◆ Problem
Looking through the records below, please work out how many lines contain "reserved". Give only that number.
━━━━━━━━━━━━━━━━
-- ==== Sys2Proof/Machine/Coherence.lean ====
section
/-! DEFINITION. Loads, writes and releases at the home slices: values that return, routes and redirects, snoops and
forwards, forced publishes (R81, R91 to R98, R105, R114 to R118, R189, R208). -/

namespace Sys2Proof.Machine

/-! ## A word of a held load -/

/-- The newest write of a die's list to the location of an address: its 8-byte word (R106). -/
def Die.lastWrite (d : Die) (dla : Nat) : Option DieWrite := d.buf.reverse.find? fun w => wordOf w.dla == wordOf dla

/-- A write covers a word of a load whole. -/
def DieWrite.serves (x : DieWrite) (w : LoadWord) : Bool := decide (x.dla ≤ w.dla) && decide (w.dla + w.size ≤ x.dla + x.size)

/-- A release is awaited by another die, of this package or another, on the line (R117). -/
def Homes.noteElsewhere (h : Homes) (l : Nat) (i : Fin 6) : Bool :=
  (h.notes.any fun n => n.line == l && n.site != i) || h.awayNotes.any fun n => n.1 == l

/-- Whether a load is an ACQ, and one of package or fabric scope (R115). -/
def HeldLoad.isAcq (l : HeldLoad) : Bool := match l.dest with | .acq .. => true | _ => false
def HeldLoad.wideAcq (l : HeldLoad) : Bool := match l.dest with | .acq _ sc _ => decide (2 ≤ sc.toNat) | _ => false

/-- Whether the value of a word can return to its die now. While a request of the die to its page is relayed, only that
request's own load goes on (R98). The die's newest write of the location serves a read that it covers whole, but for an ACQ of
package or fabric scope (R115); a read of a location that a write of the die waits to reach otherwise waits for it, so that
every value is one that the location has held, in its coherence order (R105 to R107, R121; log 119). A copy serves an ACQ once
no other die's release is noted on its line (R117). -/
def State.wordReady (s : State) (c : CtxRef) (l : HeldLoad) (w : LoadWord) : Bool :=
  let d := s.die c.at_.site
  let line := lineOf w.dla
  w.home.isSome ||
  (l.route.isSome || !d.relayed.contains (pageOf w.dla)) &&
  match d.lastWrite w.dla with
  | some x => x.serves w && !l.wideAcq
  | none => (d.line line).isSome && (!l.isAcq || !s.homes.noteElsewhere line c.at_.site)

/-- The value of a word: what its home has fixed, or else what the die sees. -/
def State.wordValue (s : State) (c : CtxRef) (w : LoadWord) : Word :=
  match w.home with
  | some v => v
  | none => BitVec.ofNat 64 (s.dieN c.at_.site w.dla w.size)

/-- Whether a word that its home has not fixed meets poison: at the home, or in the die's copy (R348, R349). -/
def State.wordBad (s : State) (c : CtxRef) (w : LoadWord) : Bool :=
  w.home.isNone && (s.homes.poisoned (lineOf w.dla) || (s.die c.at_.site).badLines.contains (lineOf w.dla))

/-! ## What a load does when its last value has returned -/

/-- 256 bits from four words. -/
def quadVal (l : List Word) : CmdWord := pack 256 64 (l.map BitVec.toNat)

/-- A segment of a segment image (R242). -/
def segOf (l : List Word) : Segment :=
  let at_ (k : Nat) : BitVec 32 := BitVec.ofNat 32 (fld (l.getD (k / 2) 0) (32 * (k % 2)) 32)
  ⟨at_ 0, at_ 1, at_ 2, at_ 3, at_ 4⟩

/-- A task record from the 16 words of its image (R46). -/
def recOf (l : List Word) : TaskRec :=
  let c := l.getD 0 0
  ⟨fld c 0 4, bitAt c 16, bitAt c 17, Vector.ofFn fun k => l.getD (2 + k.val) 0, l.getD 10 0, l.getD 11 0, l.getD 12 0, l.getD 13 0⟩

/-- The reserved fields of a record are 0 (R46, R47). -/
def recClean (l : List Word) : Bool :=
  let c := l.getD 0 0
  fld c 18 46 == 0 && fld c 4 12 == 0 && l.getD 1 0 == 0 && l.getD 14 0 == 0 && l.getD 15 0 == 0

/-- An acquire of a context with an issue number: what the release whose value stands at the word covered becomes visible to
it (R115); a mask of 0 acquires nothing (R205). -/
def State.acquireAt (s : State) (c : CtxRef) (dla : Nat) (m : BitVec 16) (n : Nat) : State :=
  match lookup (wordOf dla) (s.die c.at_.site).rels with
  | some (rc, ri) => if m = 0 then s else s.updDie c.at_.site fun d => d.acquire rc ri c m n
  | none => s

/-- What the read of a load does beyond its value, as it performs: an ACQ acquires (R115), MON arms the monitor (R208). -/
def State.readEffect (s : State) (c : CtxRef) (l : HeldLoad) (w : LoadWord) : State :=
  match l.dest with
  | .acq _ _ m => s.acquireAt c w.dla m l.seq
  | .mon => s.updCtx c fun x => { x with mon := ⟨some (lineOf w.dla), false⟩ }
  | _ => s

/-- What a translation of an address of a spawn image gives. -/
inductive SpawnAddr where
  | ok (dla : Nat)
  | stop (s : State)
  deriving DecidableEq, Repr

/-- Translate JOINADDR or FUTREF of a spawn image (R276). -/
def spawnAddr (s : State) (used : Bool) (a : Word) : SpawnAddr :=
  if !used then .ok a.toNat
  else
    let u := XlatUser.engine s.cur.at_ ctxEng
    let pasid := s.pasidOf s.cur.at_
    match s.lookupXlat u pasid a.toNat true with
    | .hit d => if s.dlaOk d then .ok d else .stop (s.fault fUnreach d)
    | .refused => .stop ((s.dropRefused u pasid a.toNat).fault fPage a.toNat)
    | .paging => .stop s
    | .waiting => .stop (s.askXlat u pasid a.toNat true)

/-- The record that a spawn image makes is checked: the stage, and that it is a spawn target and no gang stage. -/
def spawnStageOk (s : State) (t : TaskRec) : Bool :=
  match s.pipeOf s.cur.at_, s.stageOf s.cur.at_ with
  | some p, some d => bitAt d.spawn t.stage && match p.record.stages[t.stage]? with
    | some x => decide (x.gang = 1)
    | none => false
  | _, _ => false

/-- The image of a SPAWN has returned: it is checked and translated, and the context goes on (R276). Among the checks the spec
gives no order: the model looks at the alignment of JOINADDR and FUTREF first, then at the reserved fields and the stage.
DESIGN CHOICE (log 114). -/
def spawnReturn (s : State) (l : HeldLoad) (vals : List Word) (m : BitVec 16) (no : Nat) : State :=
  let t := recOf vals
  if t.j ∧ t.joinAddr.toNat % 8 ≠ 0 then s.fault fMisaligned t.joinAddr.toNat
  else if t.f ∧ t.futRef.toNat % 8 ≠ 0 then s.fault fMisaligned t.futRef.toNat
  else if !recClean vals || !spawnStageOk s t then s.fault fRecord ((l.words.map LoadWord.dla).headD 0)
  else match spawnAddr s t.j t.joinAddr with
    | .stop s => s
    | .ok j => match spawnAddr s t.f t.futRef with
      | .stop s => s
      | .ok f =>
        let pages := (if t.j then [pageOf j] else []) ++ if t.f then [pageOf f] else []
        match s.pinAll pages with
        | none => s
        | some s =>
          let t := { t with joinAddr := BitVec.ofNat 64 j, futRef := BitVec.ofNat 64 f }
          ((s.unpin l.pages).issueAccess 0 (.spawn t m no) 0 pages).goOn

/-- The destination of a load is written, and the context goes on (R189, R205, R208, R242, R250). -/
def loadDone (s : State) (l : HeldLoad) (vals : List Word) : State :=
  let v := vals.headD 0
  match l.dest with
  | .x rd sg =>
    let n := 8 * (l.words.map LoadWord.size).headD 8
    ((s.unpin l.pages).wx rd (if sg then BitVec.ofInt 64 (toSigned n v.toNat) else v)).goOn
  | .acq rd _ _ => ((s.unpin l.pages).wx rd v).goOn
  | .mon => (s.unpin l.pages).goOn
  | .k r => ((s.unpin l.pages).updMe fun c => c.setK r (quadVal vals)).goOn
  | .h r =>
    if shapeOk s (quadVal vals) then ((s.unpin l.pages).updMyCore fun c => c.setH r (quadVal vals)).goOn
    else s.fault fShape 0
  | .ppu n =>
    ((s.unpin l.pages).updMyCore fun c => { c with vf := { c.vf with
      ppuN := n, ppu := (List.range n).map fun k => segOf ((vals.drop (4 * k)).take 4), ppuSet := true } }).goOn
  | .spawn m no => spawnReturn s l vals m no

/-- Every earlier access of a held load's classes has performed (R107, R108). -/
def State.loadOldest (s : State) (c : CtxRef) (l : HeldLoad) : Bool := s.drainedBefore c l.cls l.seq

/-- LOAD_VALUE_RETURN: every value of a held load returns, if each can and every earlier access of its classes has
performed (R107, R189); poison is a fault (R349). -/
def execLoadValueReturn (c : CtxRef) (s : State) : Host.Outcome State Fault Refusal :=
  go (match (s.ctx c).status with
    | .held l =>
      if !s.loadOldest c l then s
      else
        let s1 := { s with cur := c }
        match l.words.find? fun w => s.wordBad c w with
        | some w => s1.fault fPoison w.hva.toNat
        | none =>
          if l.words.all fun w => s.wordReady c l w then
            let vals := l.words.map (s.wordValue c)
            loadDone ((l.words.filter fun w => w.home.isNone).foldl (fun s w => s.readEffect c l w) s1) l vals
          else s
    | _ => s)

/-! ## Routes (R96 to R98) -/

/-- The owner caches' entries (R96). -/
def ownerCap : Agent → Nat
  | .die _ => 4096
  | .port _ => 1024

/-- Fill or replace an entry of an owner cache of n entries; a full one loses its first. -/
def fillOwner (n page : Nat) (h : Home) (l : List (Nat × Home)) : List (Nat × Home) :=
  if (lookup page l).isSome || decide (l.length < n) then insertKey page h l else insertKey page h (l.drop 1)

/-- A stub of a page at a home. -/
def Homes.stubAt (h : Homes) (page : Nat) (at_ : Home) : Option Stub := h.stubs.find? fun x => x.page == page && x.at_ == at_

/-- A stub has served a requester, which its mask names from then on, while it reclaims as well (R99). -/
def Homes.serveStub (h : Homes) (page : Nat) (at_ : Home) (a : Agent) (now : Nat) : Homes :=
  let due (l : List (Agent × Nat)) : List (Agent × Nat) := if l.any fun y => y.1 == a then l else l ++ [(a, now)]
  let served (x : Stub) : Stub := { x with mask := addNew a x.mask, last := now, reclaiming := x.reclaiming.map due }
  { h with stubs := mapIf (fun x => x.page == page && x.at_ == at_) served h.stubs }

/-- What a home that does not home the page does with a request (R97): where it goes, with which count, and whether the
requester is sent a redirect. Steps 7 and 8 of a migration are one step here (log 99), so the birth home always relays to the
current home of its record. -/
def Homes.relay (h : Homes) (page : Nat) (at_ : Home) (fwd : Nat) : Home × Nat × Bool :=
  let birth := birthHome page
  match h.stubAt page at_ with
  | some x =>
    if at_ = birth then (h.curHome page, fwd, true)
    else if fwd < 2 then (x.to_, fwd + 1, true) else (birth, fwd, false)
  | none => if at_ = birth then (h.curHome page, fwd, true) else (birth, fwd, false)

/-- A request of a die stands at a home that does not home its page: where it goes on to. -/
def State.relayDie (s : State) (i : Fin 6) (page : Nat) (at_ : Home) (fwd : Nat) : State × Home × Nat :=
  let (to_, n, red) := s.homes.relay page at_ fwd
  let s := s.updHomes fun h =>
    let h := h.serveStub page at_ (.die i) s.now
    if red then { h with redirects := h.redirects ++ [(.die i, page, to_)] } else h
  (s.updDie i fun d => { d with relayed := addNew page d.relayed }, to_, n)

/-! ## Forced publishes (R117, R118) -/

/-- A note's forced publish is sent, or has been. -/
def Note.send (now : Nat) (n : Note) : Note := { n with sent := some (n.sent.getD now) }

/-- The home sends the standing holder of a line a forced publish. -/
def Homes.force (now : Nat) (h : Homes) (l : Nat) : Homes :=
  { h with
    notes := mapIf (fun n => n.line == l) (Note.send now) h.notes
    awayNotes := mapIf (fun n => n.1 == l) (fun n => (n.1, n.2.1, true)) h.awayNotes }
━━━━━━━━━━━━━━━━
◆ Solution for this exercise
2